►

/-- 44_register_access.md (R190, R193), 10_state.md section 6: a write of a configuration register stores its
fields from their bits, the register reads back with its reserved bits 0, whether a command runs or not, and
no other register or hidden item changes. -/
def Obligations.ConfigWriteReadsBack : Prop :=
  ∀ (s : State) (w : Word), s.rstN = true →
    (nextMove s = .host (.write 0x0C w) → ∃ t p, step s = .next t ∧
      t = { s with agenda := s.agenda.tail, cfgPins := p } ∧
      readReg 0x0C t = w &&& 0x01FFFFFF#32 ∧ p.toWord = w &&& 0x01FFFFFF#32 ∧
      p.cs = w.extractLsb' 0 8 ∧ p.clk = w.extractLsb' 8 8 ∧ p.dio = w.extractLsb' 16 8 ∧
      (p.scheme = .board ↔ w.getLsbD 24 = true)) ∧
    (nextMove s = .host (.write 0x10 w) → ∃ t, step s = .next t ∧
      t = { s with agenda := s.agenda.tail, cfgDelay := w } ∧ readReg 0x10 t = w) ∧
    (nextMove s = .host (.write 0x14 w) → ∃ t o, step s = .next t ∧
      t = { s with agenda := s.agenda.tail, cfgOpt := o } ∧
      readReg 0x14 t = w &&& 0x00000003#32 ∧ o.toWord = w &&& 0x00000003#32 ∧
      o.secondLsb = w.getLsbD 0 ∧ o.mismatchZero = w.getLsbD 1)

/-- 41_command_engine.md sections 1 and 6: while a command is in progress no host access changes anything but
the staged configuration, the sticky flags and the value read. -/
def Obligations.HostCannotTouchRunningCommand : Prop :=
  ∀ (s : State) (a : HostAccess), s.busy = true →
    { hostAccess a s with
      cfgPins := s.cfgPins, cfgDelay := s.cfgDelay, cfgOpt := s.cfgOpt
      glitch := s.glitch, relerr := s.relerr, ovr := s.ovr, rdata := s.rdata } = s

/-! ## Reset -/

/-- R43: every register and hidden item after reset, and what the nine registers read as. -/
def Obligations.ResetValues : Prop :=
  let s := State.reset
  readReg 0x00 s = 0 ∧ readReg 0x04 s = 0 ∧ readReg 0x08 s = 0 ∧ readReg 0x0C s = 0 ∧
  readReg 0x10 s = 0x000007D0 ∧ readReg 0x14 s = 0 ∧ readReg 0x18 s = 0 ∧ readReg 0x1C s = 0x000007D0 ∧
  readReg 0x20 s = 0 ∧ s.state = .uninitialized ∧ s.busy = false ∧ s.err = .ok ∧ s.result.valid = false ∧
  s.cfgPins.scheme = .bcm ∧ s.actPins.scheme = .bcm ∧
  s.phase = .none ∧ s.cur = 0 ∧ s.seq = [] ∧ s.aborted = false ∧ s.nextState.code = 0 ∧ s.sr = 0 ∧
  s.nread = 0 ∧ s.snap = ⟨s.cfgPins, s.cfgDelay, s.cfgOpt⟩

/-- 70_reset_and_hazards.md section 1: driving rst_ni low takes precedence over a command: every register and
hidden item takes its reset value, the rest of `seq` is dropped and no event is issued. The model's own
choices beside it: the last read data stays (log 7), the trace stays and keeps an operation that was taken
and not answered (log 8), which leaves its answer owed (log 9); the moves and replies to come and PIN_VALID
are the outside world's and stay (logs 2, 4, 6). -/
def Obligations.ResetTakesPrecedence : Prop :=
  ∀ s : State, s.rstN = true → nextMove s = .rst false →
    step s = .next { State.reset with
      orphans := if s.handshake = .taken then s.orphans + 1 else s.orphans
      rstN := false, rdata := s.rdata, agenda := s.agenda.tail, replies := s.replies, draws := s.draws
      invalidPins := s.invalidPins, trace := eventTrace s }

◄

-- Exercise details --
Please copy every line of the material that contains the word "false".

-- Solution to this problem --
  readReg 0x20 s = 0 ∧ s.state = .uninitialized ∧ s.busy = false ∧ s.err = .ok ∧ s.result.valid = false ∧
  s.phase = .none ∧ s.cur = 0 ∧ s.seq = [] ∧ s.aborted = false ∧ s.nextState.code = 0 ∧ s.sr = 0 ∧
  ∀ s : State, s.rstN = true → nextMove s = .rst false →
      rstN := false, rdata := s.rdata, agenda := s.agenda.tail, replies := s.replies, draws := s.draws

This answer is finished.